▶ **Task to carry out**
From the records below, set down exactly the lines starting with the line that contains "those of its" and going on through the line that contains "rs => ((takeAcks". Nothing else is wanted.

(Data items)
........
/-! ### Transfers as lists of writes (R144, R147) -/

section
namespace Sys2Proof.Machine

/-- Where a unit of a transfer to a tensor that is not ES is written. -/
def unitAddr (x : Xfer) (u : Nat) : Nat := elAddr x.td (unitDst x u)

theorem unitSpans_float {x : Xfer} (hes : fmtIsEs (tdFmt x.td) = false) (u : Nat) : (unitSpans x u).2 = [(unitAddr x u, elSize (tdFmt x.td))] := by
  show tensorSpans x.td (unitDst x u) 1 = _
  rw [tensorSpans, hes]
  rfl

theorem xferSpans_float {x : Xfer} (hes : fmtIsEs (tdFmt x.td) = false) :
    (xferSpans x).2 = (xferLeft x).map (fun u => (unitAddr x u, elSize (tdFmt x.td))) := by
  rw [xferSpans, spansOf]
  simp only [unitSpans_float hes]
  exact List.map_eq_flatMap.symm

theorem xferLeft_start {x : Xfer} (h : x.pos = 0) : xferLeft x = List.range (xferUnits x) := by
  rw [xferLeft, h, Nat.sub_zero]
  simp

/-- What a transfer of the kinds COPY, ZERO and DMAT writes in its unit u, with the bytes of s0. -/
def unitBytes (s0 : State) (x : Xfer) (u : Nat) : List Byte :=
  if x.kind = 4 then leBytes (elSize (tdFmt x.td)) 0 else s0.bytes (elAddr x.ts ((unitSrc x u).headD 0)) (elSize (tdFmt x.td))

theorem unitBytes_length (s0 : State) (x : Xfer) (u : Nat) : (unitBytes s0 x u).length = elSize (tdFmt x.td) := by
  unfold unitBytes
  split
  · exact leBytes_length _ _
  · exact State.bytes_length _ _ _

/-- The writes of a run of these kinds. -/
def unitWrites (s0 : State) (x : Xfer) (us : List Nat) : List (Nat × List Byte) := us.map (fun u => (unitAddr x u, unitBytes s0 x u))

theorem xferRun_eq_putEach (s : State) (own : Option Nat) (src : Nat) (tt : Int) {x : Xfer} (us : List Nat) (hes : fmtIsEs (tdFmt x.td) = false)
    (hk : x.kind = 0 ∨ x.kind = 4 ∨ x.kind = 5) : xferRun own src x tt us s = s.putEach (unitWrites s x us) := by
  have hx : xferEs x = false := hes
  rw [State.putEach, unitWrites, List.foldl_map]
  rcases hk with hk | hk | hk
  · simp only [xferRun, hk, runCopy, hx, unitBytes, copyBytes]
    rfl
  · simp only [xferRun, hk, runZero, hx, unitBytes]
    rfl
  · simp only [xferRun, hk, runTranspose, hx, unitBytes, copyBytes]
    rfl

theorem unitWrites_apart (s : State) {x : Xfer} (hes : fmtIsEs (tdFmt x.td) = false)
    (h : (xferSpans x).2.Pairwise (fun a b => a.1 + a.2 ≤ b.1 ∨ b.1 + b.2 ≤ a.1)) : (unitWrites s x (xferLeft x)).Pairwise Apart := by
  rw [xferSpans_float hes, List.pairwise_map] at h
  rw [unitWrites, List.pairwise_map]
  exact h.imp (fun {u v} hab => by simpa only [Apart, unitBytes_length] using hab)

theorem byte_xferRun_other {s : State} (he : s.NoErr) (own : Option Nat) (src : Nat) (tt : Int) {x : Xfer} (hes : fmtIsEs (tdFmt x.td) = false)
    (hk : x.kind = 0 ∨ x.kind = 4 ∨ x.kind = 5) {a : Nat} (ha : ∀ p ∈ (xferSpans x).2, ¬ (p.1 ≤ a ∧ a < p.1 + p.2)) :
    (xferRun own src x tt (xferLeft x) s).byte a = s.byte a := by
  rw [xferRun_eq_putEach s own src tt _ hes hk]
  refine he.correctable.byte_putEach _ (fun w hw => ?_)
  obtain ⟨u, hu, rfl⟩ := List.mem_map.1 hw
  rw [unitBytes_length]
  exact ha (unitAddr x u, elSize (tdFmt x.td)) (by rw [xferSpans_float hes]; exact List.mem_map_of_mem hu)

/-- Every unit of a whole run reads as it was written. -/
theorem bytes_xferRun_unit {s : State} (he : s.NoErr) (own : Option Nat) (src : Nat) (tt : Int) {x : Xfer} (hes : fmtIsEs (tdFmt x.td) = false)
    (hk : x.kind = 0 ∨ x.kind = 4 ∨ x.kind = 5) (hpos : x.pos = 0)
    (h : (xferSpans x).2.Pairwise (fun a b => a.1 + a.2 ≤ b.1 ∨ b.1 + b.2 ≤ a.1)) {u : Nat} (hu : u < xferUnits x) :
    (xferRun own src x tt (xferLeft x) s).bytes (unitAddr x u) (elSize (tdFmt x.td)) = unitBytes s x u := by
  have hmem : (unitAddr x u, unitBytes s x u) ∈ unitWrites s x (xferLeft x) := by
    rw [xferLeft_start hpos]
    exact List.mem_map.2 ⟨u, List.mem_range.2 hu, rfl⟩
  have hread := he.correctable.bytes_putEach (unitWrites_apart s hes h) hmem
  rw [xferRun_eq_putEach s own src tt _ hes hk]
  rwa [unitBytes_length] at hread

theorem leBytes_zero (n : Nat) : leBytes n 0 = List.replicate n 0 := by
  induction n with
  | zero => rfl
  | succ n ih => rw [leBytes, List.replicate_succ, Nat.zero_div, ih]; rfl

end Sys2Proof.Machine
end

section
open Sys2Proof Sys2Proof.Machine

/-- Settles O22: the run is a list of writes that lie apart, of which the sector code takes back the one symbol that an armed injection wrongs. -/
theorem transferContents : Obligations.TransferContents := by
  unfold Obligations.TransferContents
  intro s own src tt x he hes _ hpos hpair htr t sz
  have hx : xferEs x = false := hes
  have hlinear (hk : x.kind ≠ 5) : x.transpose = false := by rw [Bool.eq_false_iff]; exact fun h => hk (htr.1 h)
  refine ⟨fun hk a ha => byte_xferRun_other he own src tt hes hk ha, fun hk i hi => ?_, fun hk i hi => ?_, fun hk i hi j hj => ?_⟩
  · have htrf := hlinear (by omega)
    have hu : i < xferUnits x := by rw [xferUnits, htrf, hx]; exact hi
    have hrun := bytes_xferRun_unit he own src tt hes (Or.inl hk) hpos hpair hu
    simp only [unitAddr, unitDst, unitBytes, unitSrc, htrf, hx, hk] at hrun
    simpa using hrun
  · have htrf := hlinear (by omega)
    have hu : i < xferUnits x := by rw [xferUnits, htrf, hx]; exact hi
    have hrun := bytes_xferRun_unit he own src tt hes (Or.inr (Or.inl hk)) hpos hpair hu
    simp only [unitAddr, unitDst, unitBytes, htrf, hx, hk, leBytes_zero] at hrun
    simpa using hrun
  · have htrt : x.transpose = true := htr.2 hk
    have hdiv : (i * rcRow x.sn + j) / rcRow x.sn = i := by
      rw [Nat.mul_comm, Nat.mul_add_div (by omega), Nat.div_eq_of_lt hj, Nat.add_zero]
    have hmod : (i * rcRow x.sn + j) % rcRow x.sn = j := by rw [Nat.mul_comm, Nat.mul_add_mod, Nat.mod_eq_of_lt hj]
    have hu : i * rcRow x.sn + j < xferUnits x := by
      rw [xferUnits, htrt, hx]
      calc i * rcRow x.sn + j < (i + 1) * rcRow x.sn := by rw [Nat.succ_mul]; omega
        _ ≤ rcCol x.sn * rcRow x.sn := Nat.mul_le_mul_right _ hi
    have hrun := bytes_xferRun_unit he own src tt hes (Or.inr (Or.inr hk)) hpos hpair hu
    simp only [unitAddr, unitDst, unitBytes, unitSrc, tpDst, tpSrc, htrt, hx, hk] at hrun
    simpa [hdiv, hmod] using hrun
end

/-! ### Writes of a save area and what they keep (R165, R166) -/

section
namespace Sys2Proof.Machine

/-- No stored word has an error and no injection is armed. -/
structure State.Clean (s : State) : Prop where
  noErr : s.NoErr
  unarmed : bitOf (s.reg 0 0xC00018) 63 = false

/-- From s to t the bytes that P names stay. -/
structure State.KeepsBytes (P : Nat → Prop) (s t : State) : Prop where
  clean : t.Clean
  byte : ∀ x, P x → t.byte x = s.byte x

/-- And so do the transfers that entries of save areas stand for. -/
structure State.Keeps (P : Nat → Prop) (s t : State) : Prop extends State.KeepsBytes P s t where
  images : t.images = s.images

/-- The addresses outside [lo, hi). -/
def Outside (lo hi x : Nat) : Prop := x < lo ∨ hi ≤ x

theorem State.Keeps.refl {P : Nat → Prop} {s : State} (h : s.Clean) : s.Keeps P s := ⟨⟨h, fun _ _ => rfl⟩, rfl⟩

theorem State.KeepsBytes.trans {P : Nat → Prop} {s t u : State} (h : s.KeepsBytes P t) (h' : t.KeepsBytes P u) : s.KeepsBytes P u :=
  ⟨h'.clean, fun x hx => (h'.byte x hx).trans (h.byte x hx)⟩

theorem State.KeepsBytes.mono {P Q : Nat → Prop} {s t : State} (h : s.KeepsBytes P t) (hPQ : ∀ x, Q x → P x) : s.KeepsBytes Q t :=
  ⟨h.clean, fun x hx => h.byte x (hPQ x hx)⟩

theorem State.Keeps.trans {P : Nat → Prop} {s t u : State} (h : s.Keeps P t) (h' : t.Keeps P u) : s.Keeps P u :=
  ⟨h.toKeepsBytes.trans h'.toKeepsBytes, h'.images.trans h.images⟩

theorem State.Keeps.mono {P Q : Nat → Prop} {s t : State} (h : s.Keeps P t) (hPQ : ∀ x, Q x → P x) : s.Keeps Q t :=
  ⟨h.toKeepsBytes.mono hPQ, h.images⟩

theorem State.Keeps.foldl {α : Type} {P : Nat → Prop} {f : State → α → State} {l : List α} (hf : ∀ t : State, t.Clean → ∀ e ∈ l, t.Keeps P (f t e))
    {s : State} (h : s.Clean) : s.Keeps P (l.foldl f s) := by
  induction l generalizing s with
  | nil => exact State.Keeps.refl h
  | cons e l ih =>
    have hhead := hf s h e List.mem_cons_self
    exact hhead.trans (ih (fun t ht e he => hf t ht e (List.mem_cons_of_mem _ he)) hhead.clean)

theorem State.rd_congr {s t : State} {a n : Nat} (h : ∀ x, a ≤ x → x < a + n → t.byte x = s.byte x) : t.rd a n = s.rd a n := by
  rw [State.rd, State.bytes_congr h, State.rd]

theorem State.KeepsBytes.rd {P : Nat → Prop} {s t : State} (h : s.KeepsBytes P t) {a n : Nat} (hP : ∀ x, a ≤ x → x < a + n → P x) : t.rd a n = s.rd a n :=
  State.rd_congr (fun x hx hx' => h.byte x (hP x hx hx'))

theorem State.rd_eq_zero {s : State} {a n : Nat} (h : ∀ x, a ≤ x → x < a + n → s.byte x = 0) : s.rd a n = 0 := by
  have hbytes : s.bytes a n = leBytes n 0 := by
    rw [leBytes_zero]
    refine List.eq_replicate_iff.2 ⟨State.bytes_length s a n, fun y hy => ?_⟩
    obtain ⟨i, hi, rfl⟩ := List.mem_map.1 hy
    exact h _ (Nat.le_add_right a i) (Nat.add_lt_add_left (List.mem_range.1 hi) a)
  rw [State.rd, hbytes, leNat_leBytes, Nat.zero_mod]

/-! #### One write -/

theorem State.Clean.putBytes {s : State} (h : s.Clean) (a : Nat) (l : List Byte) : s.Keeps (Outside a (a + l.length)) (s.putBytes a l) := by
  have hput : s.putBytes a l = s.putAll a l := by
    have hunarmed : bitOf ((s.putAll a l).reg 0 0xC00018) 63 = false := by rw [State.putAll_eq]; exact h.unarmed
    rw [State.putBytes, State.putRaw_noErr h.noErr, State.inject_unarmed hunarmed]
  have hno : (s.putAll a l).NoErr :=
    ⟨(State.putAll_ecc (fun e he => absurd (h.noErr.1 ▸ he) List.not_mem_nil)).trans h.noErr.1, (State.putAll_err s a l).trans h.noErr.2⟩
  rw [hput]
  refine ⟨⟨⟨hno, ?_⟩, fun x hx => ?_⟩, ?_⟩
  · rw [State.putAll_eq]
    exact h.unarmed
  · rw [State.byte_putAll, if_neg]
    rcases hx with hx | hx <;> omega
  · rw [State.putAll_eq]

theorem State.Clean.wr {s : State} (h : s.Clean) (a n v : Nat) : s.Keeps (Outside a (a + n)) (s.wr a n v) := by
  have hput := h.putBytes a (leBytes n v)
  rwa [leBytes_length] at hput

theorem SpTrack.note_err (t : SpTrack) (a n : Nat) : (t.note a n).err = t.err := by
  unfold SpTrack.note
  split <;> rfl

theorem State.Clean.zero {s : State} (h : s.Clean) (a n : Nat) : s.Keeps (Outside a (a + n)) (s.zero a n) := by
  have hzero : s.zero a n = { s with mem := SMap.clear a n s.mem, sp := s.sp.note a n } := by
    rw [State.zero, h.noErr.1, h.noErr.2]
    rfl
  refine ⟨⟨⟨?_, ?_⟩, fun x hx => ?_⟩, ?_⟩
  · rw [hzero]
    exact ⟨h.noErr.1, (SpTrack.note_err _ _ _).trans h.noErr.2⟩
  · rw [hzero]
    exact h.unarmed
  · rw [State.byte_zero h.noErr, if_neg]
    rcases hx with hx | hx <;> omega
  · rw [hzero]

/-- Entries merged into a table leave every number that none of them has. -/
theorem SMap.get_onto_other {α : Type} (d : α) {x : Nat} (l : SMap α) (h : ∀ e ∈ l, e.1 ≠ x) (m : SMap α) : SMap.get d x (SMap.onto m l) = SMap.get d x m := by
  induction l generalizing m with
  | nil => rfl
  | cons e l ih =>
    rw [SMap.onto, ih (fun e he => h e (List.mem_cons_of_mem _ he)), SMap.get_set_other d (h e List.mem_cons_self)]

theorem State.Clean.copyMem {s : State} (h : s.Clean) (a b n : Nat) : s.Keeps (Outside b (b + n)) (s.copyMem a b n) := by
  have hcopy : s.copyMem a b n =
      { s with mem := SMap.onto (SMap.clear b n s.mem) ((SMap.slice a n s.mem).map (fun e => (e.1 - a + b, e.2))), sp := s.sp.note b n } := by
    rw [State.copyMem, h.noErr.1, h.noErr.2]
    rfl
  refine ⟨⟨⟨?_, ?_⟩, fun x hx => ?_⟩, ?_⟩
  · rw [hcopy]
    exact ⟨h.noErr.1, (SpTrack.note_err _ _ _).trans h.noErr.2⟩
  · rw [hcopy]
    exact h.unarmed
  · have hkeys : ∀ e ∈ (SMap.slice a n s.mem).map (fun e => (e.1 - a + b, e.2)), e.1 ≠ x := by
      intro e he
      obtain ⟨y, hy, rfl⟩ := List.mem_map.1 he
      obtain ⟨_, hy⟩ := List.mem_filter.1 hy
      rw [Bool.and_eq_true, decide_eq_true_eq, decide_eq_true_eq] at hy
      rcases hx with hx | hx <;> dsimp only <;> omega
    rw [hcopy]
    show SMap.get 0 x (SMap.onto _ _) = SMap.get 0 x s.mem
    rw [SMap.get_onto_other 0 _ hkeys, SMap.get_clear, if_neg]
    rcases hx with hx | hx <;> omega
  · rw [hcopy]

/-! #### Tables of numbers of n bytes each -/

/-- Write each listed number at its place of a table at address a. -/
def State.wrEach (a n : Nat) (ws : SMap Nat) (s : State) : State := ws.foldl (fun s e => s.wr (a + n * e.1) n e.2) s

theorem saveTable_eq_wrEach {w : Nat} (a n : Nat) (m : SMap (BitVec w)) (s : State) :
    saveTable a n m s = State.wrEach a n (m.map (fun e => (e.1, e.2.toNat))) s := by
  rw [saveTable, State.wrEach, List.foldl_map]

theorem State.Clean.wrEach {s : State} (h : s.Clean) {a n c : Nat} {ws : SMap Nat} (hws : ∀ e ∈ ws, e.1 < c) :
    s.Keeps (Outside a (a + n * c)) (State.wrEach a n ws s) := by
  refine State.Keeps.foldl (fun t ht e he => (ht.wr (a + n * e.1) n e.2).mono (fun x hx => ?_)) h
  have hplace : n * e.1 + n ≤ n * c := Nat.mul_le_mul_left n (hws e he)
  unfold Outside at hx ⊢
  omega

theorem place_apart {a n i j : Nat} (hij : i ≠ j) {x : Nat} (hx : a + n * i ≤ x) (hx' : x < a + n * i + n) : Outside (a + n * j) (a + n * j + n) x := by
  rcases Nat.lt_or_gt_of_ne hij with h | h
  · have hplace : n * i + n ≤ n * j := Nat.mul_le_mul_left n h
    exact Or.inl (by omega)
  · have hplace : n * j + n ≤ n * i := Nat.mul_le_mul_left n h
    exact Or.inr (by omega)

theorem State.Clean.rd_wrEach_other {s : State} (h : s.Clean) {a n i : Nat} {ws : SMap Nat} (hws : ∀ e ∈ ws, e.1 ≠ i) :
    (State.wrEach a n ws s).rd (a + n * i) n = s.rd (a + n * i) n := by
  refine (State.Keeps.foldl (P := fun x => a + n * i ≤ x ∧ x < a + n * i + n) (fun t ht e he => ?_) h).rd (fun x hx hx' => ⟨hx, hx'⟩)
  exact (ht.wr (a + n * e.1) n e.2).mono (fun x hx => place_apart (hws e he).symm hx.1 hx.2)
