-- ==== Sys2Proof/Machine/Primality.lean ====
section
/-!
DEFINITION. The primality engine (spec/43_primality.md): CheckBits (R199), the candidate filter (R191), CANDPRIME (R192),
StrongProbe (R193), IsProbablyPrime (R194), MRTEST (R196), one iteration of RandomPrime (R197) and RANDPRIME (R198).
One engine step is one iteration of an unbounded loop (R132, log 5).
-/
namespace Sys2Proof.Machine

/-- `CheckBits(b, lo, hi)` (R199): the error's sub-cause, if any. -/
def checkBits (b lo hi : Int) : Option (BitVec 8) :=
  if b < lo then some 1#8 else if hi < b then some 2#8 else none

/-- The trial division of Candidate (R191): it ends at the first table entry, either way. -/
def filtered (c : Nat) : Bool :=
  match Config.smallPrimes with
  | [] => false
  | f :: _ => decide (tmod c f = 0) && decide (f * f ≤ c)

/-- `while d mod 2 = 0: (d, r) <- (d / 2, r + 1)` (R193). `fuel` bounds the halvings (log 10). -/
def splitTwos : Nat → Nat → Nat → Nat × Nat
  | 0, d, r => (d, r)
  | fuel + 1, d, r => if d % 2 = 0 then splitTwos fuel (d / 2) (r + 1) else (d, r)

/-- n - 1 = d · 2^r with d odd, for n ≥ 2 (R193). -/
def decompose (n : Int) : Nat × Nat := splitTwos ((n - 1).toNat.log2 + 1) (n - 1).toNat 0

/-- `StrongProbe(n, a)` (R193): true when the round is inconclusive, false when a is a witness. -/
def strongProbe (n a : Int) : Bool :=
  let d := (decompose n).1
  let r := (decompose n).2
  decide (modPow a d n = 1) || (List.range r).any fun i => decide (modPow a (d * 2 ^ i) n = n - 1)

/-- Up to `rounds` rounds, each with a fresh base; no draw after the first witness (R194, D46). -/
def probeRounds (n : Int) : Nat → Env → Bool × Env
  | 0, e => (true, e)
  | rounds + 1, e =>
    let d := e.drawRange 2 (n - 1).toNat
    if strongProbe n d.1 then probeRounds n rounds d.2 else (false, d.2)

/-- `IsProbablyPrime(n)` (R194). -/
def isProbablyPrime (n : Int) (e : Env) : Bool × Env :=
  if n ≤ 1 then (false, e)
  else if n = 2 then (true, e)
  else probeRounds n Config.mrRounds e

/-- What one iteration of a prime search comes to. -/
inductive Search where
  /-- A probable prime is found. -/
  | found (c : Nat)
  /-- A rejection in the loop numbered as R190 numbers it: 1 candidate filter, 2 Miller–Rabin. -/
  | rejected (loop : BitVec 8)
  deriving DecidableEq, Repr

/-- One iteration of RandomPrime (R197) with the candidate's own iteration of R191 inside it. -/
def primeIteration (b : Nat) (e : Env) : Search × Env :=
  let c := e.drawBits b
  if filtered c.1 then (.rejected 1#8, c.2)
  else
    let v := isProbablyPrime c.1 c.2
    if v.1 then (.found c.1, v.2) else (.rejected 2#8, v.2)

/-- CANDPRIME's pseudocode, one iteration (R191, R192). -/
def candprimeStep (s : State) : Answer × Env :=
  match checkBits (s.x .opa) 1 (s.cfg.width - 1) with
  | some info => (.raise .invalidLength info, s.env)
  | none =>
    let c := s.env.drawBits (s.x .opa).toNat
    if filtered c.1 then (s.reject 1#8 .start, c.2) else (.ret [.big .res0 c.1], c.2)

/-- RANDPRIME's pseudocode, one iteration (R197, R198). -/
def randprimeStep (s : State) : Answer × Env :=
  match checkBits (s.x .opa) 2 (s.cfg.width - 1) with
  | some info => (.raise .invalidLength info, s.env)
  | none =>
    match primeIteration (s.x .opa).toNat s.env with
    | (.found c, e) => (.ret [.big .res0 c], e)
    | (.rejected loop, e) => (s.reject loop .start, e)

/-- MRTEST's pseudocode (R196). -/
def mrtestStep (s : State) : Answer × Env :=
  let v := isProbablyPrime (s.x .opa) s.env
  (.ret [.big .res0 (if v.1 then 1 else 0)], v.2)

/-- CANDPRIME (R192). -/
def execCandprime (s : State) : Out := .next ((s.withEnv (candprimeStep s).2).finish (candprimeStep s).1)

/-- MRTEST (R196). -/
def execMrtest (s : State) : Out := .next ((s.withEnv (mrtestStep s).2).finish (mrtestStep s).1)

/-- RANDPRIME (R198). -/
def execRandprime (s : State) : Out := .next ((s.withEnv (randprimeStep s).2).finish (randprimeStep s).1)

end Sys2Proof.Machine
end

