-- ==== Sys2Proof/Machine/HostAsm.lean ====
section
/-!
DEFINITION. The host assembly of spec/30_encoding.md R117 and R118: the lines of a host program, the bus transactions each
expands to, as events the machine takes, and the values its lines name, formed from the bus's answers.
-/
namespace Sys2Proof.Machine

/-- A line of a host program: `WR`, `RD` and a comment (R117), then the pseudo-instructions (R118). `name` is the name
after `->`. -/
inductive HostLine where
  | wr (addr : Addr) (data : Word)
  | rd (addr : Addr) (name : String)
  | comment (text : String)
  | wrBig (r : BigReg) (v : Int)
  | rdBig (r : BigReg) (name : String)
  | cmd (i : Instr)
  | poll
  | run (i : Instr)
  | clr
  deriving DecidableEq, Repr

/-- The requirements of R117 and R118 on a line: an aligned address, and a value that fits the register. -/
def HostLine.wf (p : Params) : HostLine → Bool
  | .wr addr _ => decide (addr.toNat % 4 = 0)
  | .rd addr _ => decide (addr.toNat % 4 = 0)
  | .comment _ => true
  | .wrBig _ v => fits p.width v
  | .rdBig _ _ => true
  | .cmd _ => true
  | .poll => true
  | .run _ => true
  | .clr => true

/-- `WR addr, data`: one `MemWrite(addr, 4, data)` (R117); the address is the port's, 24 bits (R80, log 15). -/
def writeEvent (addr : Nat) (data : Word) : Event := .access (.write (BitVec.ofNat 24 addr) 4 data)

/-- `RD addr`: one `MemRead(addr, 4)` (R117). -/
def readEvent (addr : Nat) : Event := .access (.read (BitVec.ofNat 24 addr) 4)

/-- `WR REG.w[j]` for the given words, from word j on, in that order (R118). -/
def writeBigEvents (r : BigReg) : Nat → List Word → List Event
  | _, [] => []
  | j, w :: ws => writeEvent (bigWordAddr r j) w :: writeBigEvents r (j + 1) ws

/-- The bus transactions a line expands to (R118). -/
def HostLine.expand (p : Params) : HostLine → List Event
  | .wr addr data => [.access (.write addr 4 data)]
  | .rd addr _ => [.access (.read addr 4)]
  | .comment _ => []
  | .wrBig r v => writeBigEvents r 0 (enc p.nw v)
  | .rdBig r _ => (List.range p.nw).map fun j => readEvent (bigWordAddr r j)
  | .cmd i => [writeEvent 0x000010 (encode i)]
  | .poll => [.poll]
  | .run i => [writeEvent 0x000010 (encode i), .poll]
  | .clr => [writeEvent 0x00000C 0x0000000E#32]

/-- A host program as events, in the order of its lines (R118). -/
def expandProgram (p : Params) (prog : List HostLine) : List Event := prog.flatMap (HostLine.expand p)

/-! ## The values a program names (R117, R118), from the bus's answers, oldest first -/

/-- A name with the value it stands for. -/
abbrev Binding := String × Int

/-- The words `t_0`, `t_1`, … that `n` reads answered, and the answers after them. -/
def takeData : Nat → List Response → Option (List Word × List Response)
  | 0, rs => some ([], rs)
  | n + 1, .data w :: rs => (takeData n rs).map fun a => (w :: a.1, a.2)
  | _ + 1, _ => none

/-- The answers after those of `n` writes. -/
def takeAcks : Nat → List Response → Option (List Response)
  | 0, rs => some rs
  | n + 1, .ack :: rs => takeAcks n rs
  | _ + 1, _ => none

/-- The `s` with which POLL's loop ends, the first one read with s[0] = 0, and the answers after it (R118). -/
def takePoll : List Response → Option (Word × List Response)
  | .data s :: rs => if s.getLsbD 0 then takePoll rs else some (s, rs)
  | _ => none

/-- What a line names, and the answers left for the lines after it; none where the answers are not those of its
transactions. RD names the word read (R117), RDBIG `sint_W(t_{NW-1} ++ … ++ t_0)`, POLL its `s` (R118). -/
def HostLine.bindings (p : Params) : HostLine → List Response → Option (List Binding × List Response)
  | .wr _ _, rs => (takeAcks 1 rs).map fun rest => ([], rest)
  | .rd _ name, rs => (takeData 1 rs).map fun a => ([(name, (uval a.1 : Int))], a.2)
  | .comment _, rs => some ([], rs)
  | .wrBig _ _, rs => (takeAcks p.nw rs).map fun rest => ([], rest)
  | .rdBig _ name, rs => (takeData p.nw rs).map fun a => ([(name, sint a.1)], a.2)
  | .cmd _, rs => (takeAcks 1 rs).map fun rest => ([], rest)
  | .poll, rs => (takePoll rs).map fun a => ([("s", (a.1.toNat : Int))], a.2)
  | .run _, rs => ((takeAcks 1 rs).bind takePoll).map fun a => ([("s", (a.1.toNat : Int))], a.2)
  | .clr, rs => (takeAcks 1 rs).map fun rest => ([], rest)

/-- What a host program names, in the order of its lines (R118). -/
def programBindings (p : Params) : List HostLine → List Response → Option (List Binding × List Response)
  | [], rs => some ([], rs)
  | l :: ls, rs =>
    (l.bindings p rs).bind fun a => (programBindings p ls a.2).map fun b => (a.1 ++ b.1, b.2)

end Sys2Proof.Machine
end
........
▶ **The completed task**
/-- What a line names, and the answers left for the lines after it; none where the answers are not those of its
transactions. RD names the word read (R117), RDBIG `sint_W(t_{NW-1} ++ … ++ t_0)`, POLL its `s` (R118). -/
def HostLine.bindings (p : Params) : HostLine → List Response → Option (List Binding × List Response)
  | .wr _ _, rs => (takeAcks 1 rs).map fun rest => ([], rest)
  | .rd _ name, rs => (takeData 1 rs).map fun a => ([(name, (uval a.1 : Int))], a.2)
  | .comment _, rs => some ([], rs)
  | .wrBig _ _, rs => (takeAcks p.nw rs).map fun rest => ([], rest)
  | .rdBig _ name, rs => (takeData p.nw rs).map fun a => ([(name, sint a.1)], a.2)
  | .cmd _, rs => (takeAcks 1 rs).map fun rest => ([], rest)
  | .poll, rs => (takePoll rs).map fun a => ([("s", (a.1.toNat : Int))], a.2)
  | .run _, rs => ((takeAcks 1 rs).bind takePoll).map fun a => ([("s", (a.1.toNat : Int))], a.2)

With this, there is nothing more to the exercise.